You have a thin cylindrical tube along the $x$-axis that is filled with some gas of density $\rho(x,t)$. The temperature of the gas is $A(x,t)$, and the gas is moving along with "mass flux" $m(x,t):=\rho(x,t)v(x,t)$, where $v$ denotes the actual speed of individual particles. (The $\rho$ is missing in your equation). Heat is transported through heat conduction and by means of convection. In addition the $x$-axis is an electrical wire which produces heat hat a constant rate, and at the surface of the tube we have a heat loss towards outer space, the latter being a temperature $0$.

Your equation describes the temporal change rate of temperature in a "length element" at $x$ at time $t$. The individual terms on the right side account for the contributions of conduction, convection, surface loss to outer space, and heating.

Answer 4

Neglecting terms and solving the equation for idealized initial conditions is one way to study what each term means.

$$∂_tA=C_3∂_x^2A+C_2∂_x(vA)+C_1 A+C_0$$

For example, set all but $C_0$ to zero and obtain $A = C_0 t + A(x,0)$. The term with $C_0$ supplies the quantity represented by $A$ at a constant rate. It's a source term.

Set all but $C_1$ to zero and obtain $A = A(x,0) e^{C_1 t}$. This is a kind of nonlinear source term -- $A$ is supplied at a rate proportional to its quantity in a positive feedback.

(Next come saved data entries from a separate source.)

-- ==== Sys2Proof/Tests/Slice0.lean ====
section
/-! SUPPORT. The model's own tests: ill-formed terms refused, every row's word decoded, single steps with the results of
spec/95_test_vectors.md, and for each obligation with hypotheses a concrete state and operands that meet them. -/

open Sys2Proof Sys2Proof.Machine

namespace Sys2Proof.Tests

/-! ### WellFormed -/

theorem test_wellFormed_refuses_bare_prefix : Instr.prefix_CB.wellFormed = false := by decide

theorem test_wellFormed_takes_stop : (Instr.stop 0x12).wellFormed = true := by decide

theorem test_wellFormed_refuses_nop_cost :
    Config.wellFormed { Config.default with cycleCost := [⟨.base 0x00, 2, 2⟩] } = false := by decide

theorem test_wellFormed_refuses_ld_bc_cost :
    Config.wellFormed { Config.default with cycleCost := [⟨.base 0x02, 9, 9⟩, ⟨.base 0x01, 4, 4⟩] } = false := by decide

theorem test_wellFormed_takes_other_costs :
    Config.wellFormed { Config.default with cycleCost := [⟨.base 0x02, 9, 9⟩, ⟨.cb 0x00, 3, 3⟩] } = true := by decide

/-! ### Decoding: the word of every row, from the columns `match` and `length` of the opcode table, immediates 0x34 and 0x12 -/

/-- The one instruction a byte list holds. -/
def reads (bs : List Byte) : Option Instr :=
  match decode bs with
  | .ok (i, []) => some i
  | _ => none

def rows_base_0 : List (List Byte × Instr) :=
  [([0x00], .nop), ([0x01, 0x34, 0x12], .ld_BC_u16 0x1234), ([0x02], .ld_mBC_A), ([0x03], .inc_BC), ([0x04], .inc_B),
   ([0x05], .dec_B), ([0x06, 0x34], .ld_B_u8 0x34), ([0x07], .rlca), ([0x08, 0x34, 0x12], .ld_mU16_SP 0x1234),
   ([0x09], .add_HL_BC), ([0x0A], .ld_A_mBC), ([0x0B], .dec_BC), ([0x0C], .inc_C), ([0x0D], .dec_C),
   ([0x0E, 0x34], .ld_C_u8 0x34), ([0x0F], .rrca), ([0x10, 0x34], .stop 0x34), ([0x11, 0x34, 0x12], .ld_DE_u16 0x1234),
   ([0x12], .ld_mDE_A), ([0x13], .inc_DE), ([0x14], .inc_D), ([0x15], .dec_D), ([0x16, 0x34], .ld_D_u8 0x34),
   ([0x17], .rla), ([0x18, 0x34], .jr_i8 0x34), ([0x19], .add_HL_DE), ([0x1A], .ld_A_mDE), ([0x1B], .dec_DE),
   ([0x1C], .inc_E), ([0x1D], .dec_E), ([0x1E, 0x34], .ld_E_u8 0x34), ([0x1F], .rra)]

theorem test_decode_base_0 : (rows_base_0.map fun p => reads p.1) = rows_base_0.map fun p => some p.2 := by rfl

def rows_base_1 : List (List Byte × Instr) :=
  [([0x20, 0x34], .jr_NZ_i8 0x34), ([0x21, 0x34, 0x12], .ld_HL_u16 0x1234), ([0x22], .ld_mHLinc_A), ([0x23], .inc_HL),
   ([0x24], .inc_H), ([0x25], .dec_H), ([0x26, 0x34], .ld_H_u8 0x34), ([0x27], .daa), ([0x28, 0x34], .jr_Z_i8 0x34),
   ([0x29], .add_HL_HL), ([0x2A], .ld_A_mHLinc), ([0x2B], .dec_HL), ([0x2C], .inc_L), ([0x2D], .dec_L),
   ([0x2E, 0x34], .ld_L_u8 0x34), ([0x2F], .cpl), ([0x30, 0x34], .jr_NC_i8 0x34), ([0x31, 0x34, 0x12], .ld_SP_u16 0x1234),
   ([0x32], .ld_mHLdec_A), ([0x33], .inc_SP), ([0x34], .inc_mHL), ([0x35], .dec_mHL), ([0x36, 0x34], .ld_mHL_u8 0x34),
   ([0x37], .scf), ([0x38, 0x34], .jr_C_i8 0x34), ([0x39], .add_HL_SP), ([0x3A], .ld_A_mHLdec), ([0x3B], .dec_SP),
   ([0x3C], .inc_A), ([0x3D], .dec_A), ([0x3E, 0x34], .ld_A_u8 0x34), ([0x3F], .ccf)]

theorem test_decode_base_1 : (rows_base_1.map fun p => reads p.1) = rows_base_1.map fun p => some p.2 := by rfl

def rows_base_2 : List (List Byte × Instr) :=
  [([0x40], .ld_B_B), ([0x41], .ld_B_C), ([0x42], .ld_B_D), ([0x43], .ld_B_E), ([0x44], .ld_B_H), ([0x45], .ld_B_L),
   ([0x46], .ld_B_mHL), ([0x47], .ld_B_A), ([0x48], .ld_C_B), ([0x49], .ld_C_C), ([0x4A], .ld_C_D), ([0x4B], .ld_C_E),
   ([0x4C], .ld_C_H), ([0x4D], .ld_C_L), ([0x4E], .ld_C_mHL), ([0x4F], .ld_C_A), ([0x50], .ld_D_B), ([0x51], .ld_D_C),
   ([0x52], .ld_D_D), ([0x53], .ld_D_E), ([0x54], .ld_D_H), ([0x55], .ld_D_L), ([0x56], .ld_D_mHL), ([0x57], .ld_D_A),
   ([0x58], .ld_E_B), ([0x59], .ld_E_C), ([0x5A], .ld_E_D), ([0x5B], .ld_E_E), ([0x5C], .ld_E_H), ([0x5D], .ld_E_L),
   ([0x5E], .ld_E_mHL), ([0x5F], .ld_E_A)]

theorem test_decode_base_2 : (rows_base_2.map fun p => reads p.1) = rows_base_2.map fun p => some p.2 := by rfl

def rows_base_3 : List (List Byte × Instr) :=
  [([0x60], .ld_H_B), ([0x61], .ld_H_C), ([0x62], .ld_H_D), ([0x63], .ld_H_E), ([0x64], .ld_H_H), ([0x65], .ld_H_L),
   ([0x66], .ld_H_mHL), ([0x67], .ld_H_A), ([0x68], .ld_L_B), ([0x69], .ld_L_C), ([0x6A], .ld_L_D), ([0x6B], .ld_L_E),
   ([0x6C], .ld_L_H), ([0x6D], .ld_L_L), ([0x6E], .ld_L_mHL), ([0x6F], .ld_L_A), ([0x70], .ld_mHL_B), ([0x71], .ld_mHL_C),
   ([0x72], .ld_mHL_D), ([0x73], .ld_mHL_E), ([0x74], .ld_mHL_H), ([0x75], .ld_mHL_L), ([0x76], .halt),
   ([0x77], .ld_mHL_A), ([0x78], .ld_A_B), ([0x79], .ld_A_C), ([0x7A], .ld_A_D), ([0x7B], .ld_A_E), ([0x7C], .ld_A_H),
   ([0x7D], .ld_A_L), ([0x7E], .ld_A_mHL), ([0x7F], .ld_A_A)]

theorem test_decode_base_3 : (rows_base_3.map fun p => reads p.1) = rows_base_3.map fun p => some p.2 := by rfl

def rows_base_4 : List (List Byte × Instr) :=
  [([0x80], .add_A_B), ([0x81], .add_A_C), ([0x82], .add_A_D), ([0x83], .add_A_E), ([0x84], .add_A_H), ([0x85], .add_A_L),
   ([0x86], .add_A_mHL), ([0x87], .add_A_A), ([0x88], .adc_A_B), ([0x89], .adc_A_C), ([0x8A], .adc_A_D),
   ([0x8B], .adc_A_E), ([0x8C], .adc_A_H), ([0x8D], .adc_A_L), ([0x8E], .adc_A_mHL), ([0x8F], .adc_A_A), ([0x90], .sub_B),
   ([0x91], .sub_C), ([0x92], .sub_D), ([0x93], .sub_E), ([0x94], .sub_H), ([0x95], .sub_L), ([0x96], .sub_mHL),
   ([0x97], .sub_A), ([0x98], .sbc_A_B), ([0x99], .sbc_A_C), ([0x9A], .sbc_A_D), ([0x9B], .sbc_A_E), ([0x9C], .sbc_A_H),
   ([0x9D], .sbc_A_L), ([0x9E], .sbc_A_mHL), ([0x9F], .sbc_A_A)]

theorem test_decode_base_4 : (rows_base_4.map fun p => reads p.1) = rows_base_4.map fun p => some p.2 := by rfl

def rows_base_5 : List (List Byte × Instr) :=
  [([0xA0], .and_B), ([0xA1], .and_C), ([0xA2], .and_D), ([0xA3], .and_E), ([0xA4], .and_H), ([0xA5], .and_L),
   ([0xA6], .and_mHL), ([0xA7], .and_A), ([0xA8], .xor_B), ([0xA9], .xor_C), ([0xAA], .xor_D), ([0xAB], .xor_E),
   ([0xAC], .xor_H), ([0xAD], .xor_L), ([0xAE], .xor_mHL), ([0xAF], .xor_A), ([0xB0], .or_B), ([0xB1], .or_C),
   ([0xB2], .or_D), ([0xB3], .or_E), ([0xB4], .or_H), ([0xB5], .or_L), ([0xB6], .or_mHL), ([0xB7], .or_A), ([0xB8], .cp_B),
   ([0xB9], .cp_C), ([0xBA], .cp_D), ([0xBB], .cp_E), ([0xBC], .cp_H), ([0xBD], .cp_L), ([0xBE], .cp_mHL), ([0xBF], .cp_A)]

theorem test_decode_base_5 : (rows_base_5.map fun p => reads p.1) = rows_base_5.map fun p => some p.2 := by rfl

def rows_base_6 : List (List Byte × Instr) :=
  [([0xC0], .ret_NZ), ([0xC1], .pop_BC), ([0xC2, 0x34, 0x12], .jp_NZ_u16 0x1234), ([0xC3, 0x34, 0x12], .jp_u16 0x1234),
   ([0xC4, 0x34, 0x12], .call_NZ_u16 0x1234), ([0xC5], .push_BC), ([0xC6, 0x34], .add_A_u8 0x34), ([0xC7], .rst_00),
   ([0xC8], .ret_Z), ([0xC9], .ret), ([0xCA, 0x34, 0x12], .jp_Z_u16 0x1234), ([0xCC, 0x34, 0x12], .call_Z_u16 0x1234),
   ([0xCD, 0x34, 0x12], .call_u16 0x1234), ([0xCE, 0x34], .adc_A_u8 0x34), ([0xCF], .rst_08), ([0xD0], .ret_NC),
   ([0xD1], .pop_DE), ([0xD2, 0x34, 0x12], .jp_NC_u16 0x1234), ([0xD3], .unused_D3),
   ([0xD4, 0x34, 0x12], .call_NC_u16 0x1234), ([0xD5], .push_DE), ([0xD6, 0x34], .sub_u8 0x34), ([0xD7], .rst_10),
   ([0xD8], .ret_C), ([0xD9], .reti), ([0xDA, 0x34, 0x12], .jp_C_u16 0x1234), ([0xDB], .unused_DB),
   ([0xDC, 0x34, 0x12], .call_C_u16 0x1234), ([0xDD], .unused_DD), ([0xDE, 0x34], .sbc_A_u8 0x34), ([0xDF], .rst_18),
   ([0xE0, 0x34], .ldh_mU8_A 0x34)]

theorem test_decode_base_6 : (rows_base_6.map fun p => reads p.1) = rows_base_6.map fun p => some p.2 := by rfl

def rows_base_7 : List (List Byte × Instr) :=
  [([0xE1], .pop_HL), ([0xE2], .ld_mC_A), ([0xE3], .unused_E3), ([0xE4], .unused_E4), ([0xE5], .push_HL),
   ([0xE6, 0x34], .and_u8 0x34), ([0xE7], .rst_20), ([0xE8, 0x34], .add_SP_i8 0x34), ([0xE9], .jp_HL),
   ([0xEA, 0x34, 0x12], .ld_mU16_A 0x1234), ([0xEB], .unused_EB), ([0xEC], .unused_EC), ([0xED], .unused_ED),
   ([0xEE, 0x34], .xor_u8 0x34), ([0xEF], .rst_28), ([0xF0, 0x34], .ldh_A_mU8 0x34), ([0xF1], .pop_AF), ([0xF2], .ld_A_mC),
   ([0xF3], .di), ([0xF4], .unused_F4), ([0xF5], .push_AF), ([0xF6, 0x34], .or_u8 0x34), ([0xF7], .rst_30),
   ([0xF8, 0x34], .ld_HL_SPi8 0x34), ([0xF9], .ld_SP_HL), ([0xFA, 0x34, 0x12], .ld_A_mU16 0x1234), ([0xFB], .ei),
   ([0xFC], .unused_FC), ([0xFD], .unused_FD), ([0xFE, 0x34], .cp_u8 0x34), ([0xFF], .rst_38)]

theorem test_decode_base_7 : (rows_base_7.map fun p => reads p.1) = rows_base_7.map fun p => some p.2 := by rfl

def rows_cb_0 : List (List Byte × Instr) :=
  [([0xCB, 0x00], .rlc_B), ([0xCB, 0x01], .rlc_C), ([0xCB, 0x02], .rlc_D), ([0xCB, 0x03], .rlc_E), ([0xCB, 0x04], .rlc_H),
   ([0xCB, 0x05], .rlc_L), ([0xCB, 0x06], .rlc_mHL), ([0xCB, 0x07], .rlc_A), ([0xCB, 0x08], .rrc_B),
   ([0xCB, 0x09], .rrc_C), ([0xCB, 0x0A], .rrc_D), ([0xCB, 0x0B], .rrc_E), ([0xCB, 0x0C], .rrc_H), ([0xCB, 0x0D], .rrc_L),
   ([0xCB, 0x0E], .rrc_mHL), ([0xCB, 0x0F], .rrc_A), ([0xCB, 0x10], .rl_B), ([0xCB, 0x11], .rl_C), ([0xCB, 0x12], .rl_D),
   ([0xCB, 0x13], .rl_E), ([0xCB, 0x14], .rl_H), ([0xCB, 0x15], .rl_L), ([0xCB, 0x16], .rl_mHL), ([0xCB, 0x17], .rl_A),
   ([0xCB, 0x18], .rr_B), ([0xCB, 0x19], .rr_C), ([0xCB, 0x1A], .rr_D), ([0xCB, 0x1B], .rr_E), ([0xCB, 0x1C], .rr_H),
   ([0xCB, 0x1D], .rr_L), ([0xCB, 0x1E], .rr_mHL), ([0xCB, 0x1F], .rr_A)]

theorem test_decode_cb_0 : (rows_cb_0.map fun p => reads p.1) = rows_cb_0.map fun p => some p.2 := by rfl

def rows_cb_1 : List (List Byte × Instr) :=
  [([0xCB, 0x20], .sla_B), ([0xCB, 0x21], .sla_C), ([0xCB, 0x22], .sla_D), ([0xCB, 0x23], .sla_E), ([0xCB, 0x24], .sla_H),
   ([0xCB, 0x25], .sla_L), ([0xCB, 0x26], .sla_mHL), ([0xCB, 0x27], .sla_A), ([0xCB, 0x28], .sra_B),
   ([0xCB, 0x29], .sra_C), ([0xCB, 0x2A], .sra_D), ([0xCB, 0x2B], .sra_E), ([0xCB, 0x2C], .sra_H), ([0xCB, 0x2D], .sra_L),
   ([0xCB, 0x2E], .sra_mHL), ([0xCB, 0x2F], .sra_A), ([0xCB, 0x30], .swap_B), ([0xCB, 0x31], .swap_C),
   ([0xCB, 0x32], .swap_D), ([0xCB, 0x33], .swap_E), ([0xCB, 0x34], .swap_H), ([0xCB, 0x35], .swap_L),
   ([0xCB, 0x36], .swap_mHL), ([0xCB, 0x37], .swap_A), ([0xCB, 0x38], .srl_B), ([0xCB, 0x39], .srl_C),
   ([0xCB, 0x3A], .srl_D), ([0xCB, 0x3B], .srl_E), ([0xCB, 0x3C], .srl_H), ([0xCB, 0x3D], .srl_L),
   ([0xCB, 0x3E], .srl_mHL), ([0xCB, 0x3F], .srl_A)]
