-- ==== Sys2Proof/Machine/Flags.lean ====
section
/-! DEFINITION. The flags of 10_state.md R31: the persistent flag HELD and its codes, the STATE byte of
R19, and the two per-result indications, which the status word's two examined positions give
(41_classify_measure.md R111, R112). The engine has no condition codes. -/

namespace Sys2Proof.Machine

/-- LIFECYCLE's code in STATE[1:0] (R19). -/
def Lifecycle.code : Lifecycle → Nat
  | .disconnected => 0
  | .rawMode => 1
  | .remoteMode => 2

/-- HELD's code in STATE[3:2] (R19). -/
def HeldState.code : HeldState → Nat
  | .unknown => 0
  | .running => 1
  | .held => 2

/-- The STATE byte: `zext_8(HELDcode << 2 | LIFECYCLEcode)` (R19, 42_session.md R136). -/
def State.stateByte (s : State) : Byte :=
  (BitVec.ofNat 8 s.held.code <<< 2) ||| BitVec.ofNat 8 s.lifecycle.code

/-- HELD after a successful SET_HOLD: flag true gives Held and flag false gives Running (R142). -/
def heldOf (flag : Bool) : HeldState := if flag then .held else .running

/-- The error position `s[1]`, R111's complete table. -/
def errorPosition (b : Byte) : Option StatusError :=
  match b.toNat with
  | 0x20 => some .ok
  | 0x37 => some .ok
  | 0x35 => some .overRange
  | 0x31 => some .powerHeadOff
  | 0x32 => some (.eepromFault .one)
  | 0x33 => some (.eepromFault .two)
  | _ => none

/-- The battery position `s[3]`, R112's complete table. -/
def batteryPosition (b : Byte) : Option Battery :=
  match b.toNat with
  | 0x30 => some .nominal
  | 0x32 => some .nominal
  | 0x31 => some .lowBattery
  | 0x33 => some .lowBattery
  | _ => none

end Sys2Proof.Machine
end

Set all but $C_2$ to zero and you find $A = A(x,0)\delta(x-C_2 vt)$ assuming $v$ is constant. You can generalize for $v$ x-dependent. This is an advection term which the describes the movement of $A$ at velocity $C_2 v$.

Set all but $C_3$ to zero and you find the classic diffusion equation. Here the solution for a point source initial condition is something like $A(x,t) = \frac{1}{\sqrt{C_3 t}} e^{-x^2/(C_3 t)}$ although I have some constants wrong. This describes a "spreading out" or smearing tendency due to differential transport characteristics between components of $A$.

Long story short, you have diffusion with diffusivity $C_3$, advection with velocity $C_2 v$, nonlinear supply at rate $C_1$, and constant supply at rate $C_0$.